Exercise brief: Please state the number of lines in the entries below where the word "task" appears. Include nothing else.

________

/-! ## Special registers (R171) -/

/-- The value of a special register in a lane; `sigr` is SIGR before the reading instruction folded. -/
def State.special (s : State) (w : Wave) (sigr : Word) (n l : Nat) : Nat :=
  let g := s.wg w.wg
  match n with
  | 0x00 => l
  | 0x01 => w.tid.getD l 0
  | 0x02 => w.wid
  | 0x03 => (g.map (·.wgid)).getD 0
  | 0x04 => (g.map (fun k => k.wgid / Nat.max 1 (((s.task k.task).map (·.gsz)).getD 1))).getD 0
  | 0x05 => (g.map (·.gangIx)).getD 0
  | 0x06 => (g.bind (fun k => (s.task k.task).map (·.nwg))).getD 0
  | 0x07 => (g.map (fun k => k.waves.length * w.width)).getD 0
  | 0x08 => (g.map (fun k => k.waves.length)).getD 0
  | 0x09 => w.width
  | 0x0A => (match w.role with
    | .copy => 0
    | .matrix => 1
    | .vector => 2)
  | 0x0B => coreOfWave s.cur
  | 0x0C => s.pkg
  | 0x0D => w.wb
  | 0x0E => w.sz
  | 0x0F => w.seg
  | 0x10 => w.cnt
  | 0x11 => w.msd
  | 0x12 => (g.map (·.spb)).getD 0
  | 0x13 => (g.map (·.l)).getD 0
  | 0x14 => (g.map (·.s)).getD 0
  | 0x15 => if (g.map (·.cur)).getD false then 1 else 0
  | 0x16 => sigr.toNat
  | 0x17 => w.rer.toNat
  | 0x18 => s.gt
  | 0x19 => w.gthi.toNat
  | 0x1A => w.lwct
  | 0x1B => w.lwcthi.toNat
  | _ => w.cdepth

def execSread (d : Reg) (n : Fin 64) (s : State) : Host.Outcome State Fault Refusal :=
  s.issue (.sread d n) (fun t =>
    let u := t.laneWrite (.sread d n) d 1 [] (fun l => plain (t.special t.curWave s.curWave.sigr n l))
    u.setCur (if n.val = 0x18 then { u.curWave with gthi := wd (t.gt / 2 ^ 32) }
      else if n.val = 0x1A then { u.curWave with lwcthi := wd (t.curWave.lwct / 2 ^ 32) } else u.curWave))

/-! ## Constants (R249) -/

/-- The offset of a lane. -/
def Wave.constOff (w : Wave) (a : Reg) (imm : BitVec 12) (l : Nat) : Dword := dw (w.v a l).toNat + imm.signExtend 64

/-- Whether an offset lies in the constant block. -/
def constOk (size : Nat) (off : Dword) : Bool := off.toNat % 4 == 0 && decide (off.toNat + 4 ≤ size)

def execLdc (d a : Reg) (imm : BitVec 12) (s : State) : Host.Outcome State Fault Refusal :=
  s.issue (.ldc d a imm) (fun t =>
    let w := t.curWave
    let k := t.kernelOf w
    let size := (k.map (·.constSz)).getD 0
    let base := (k.map (·.constPA)).getD 0
    let ok : Nat → Bool := fun l => constOk size (w.constOff a imm l)
    let at_ : Nat → Nat := fun l => t.place (base + (w.constOff a imm l).toNat)
    let u := t.setCur ((w.lwrite (w.wb + d.val) (fun l =>
      if w.active l && ok l then some (wd (t.newestNat (coreOfWave t.cur) (base + (w.constOff a imm l).toNat) 4)) else none)).markLanes d (w.lanes.filter ok)
        (fun l => t.mark (at_ l)))
    match w.lanes.filter (fun l => !ok l) with
    | [] => u
    | l0 :: rest =>
      u.parkWave t.cur
        { cls := 7, faddr := w.constOff a imm l0, finfo := jumpInfo 0x32, pre := false, pc := w.pc - 4,
          iword := encode (.ldc d a imm), npc := w.pc, ahead := 0,
          unf := dw (maskOf w.width (fun l => w.active l && !ok l)), gmode := w.gmode,
          vas := (l0 :: rest).map (fun l => (l, w.constOff a imm l)), srcs := [], status := 0 })

/-! ## Traps and escapes (R345, R208, R209) -/

def execTrap (c : BitVec 12) (s : State) : Host.Outcome State Fault Refusal :=
  s.issue (.trap c) (fun t =>
    t.parkWave t.cur { cls := 21, faddr := dw c.toNat, finfo := 0, pre := false, pc := t.curWave.pc - 4,
                       iword := encode (.trap c), npc := t.curWave.pc, ahead := 0, unf := 0, gmode := t.curWave.gmode,
                       vas := [], srcs := [], status := 0 })

def execBkpt (c : BitVec 12) (s : State) : Host.Outcome State Fault Refusal :=
  s.issueWith (.bkpt c) (some (22, dw c.toNat, 0)) .ok (fun t => t)

/-- ESC parks its wave for a translation layer. -/
def execEsc (x y : Fin 64) (z : BitVec 12) (s : State) : Host.Outcome State Fault Refusal :=
  .next (s.parkUnimpl s.cur (encode (.esc x y z)) 2 3)

/-- The subclass of a word without a meaning (R210): FIELD goes before PAIR, also for the fields that only W64
refuses. -/
def Wave.wordSubclass (w : Wave) (x : Word) : Option Nat :=
  match decode x with
  | .ok _ => none
  | .error .opcode => some 1
  | .error .field => some 2
  | .error .pair =>
    match decodeFields x.toNat with
    | .ok i => if w.w64 && i.w64Field then some 2 else some 4
    | .error _ => some 4

/-- A word that the decoder refuses parks its wave; the event does not arise for any other word. -/
def execUnassignedWord (w : BitVec 32) (s : State) : Host.Outcome State Fault Refusal :=
  match s.curWave.wordSubclass w with
  | some sub => .next (s.parkUnimpl s.cur w 1 sub)
  | none => .refused (.notEnabled "UNASSIGNED_WORD")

________

Exercise result: 2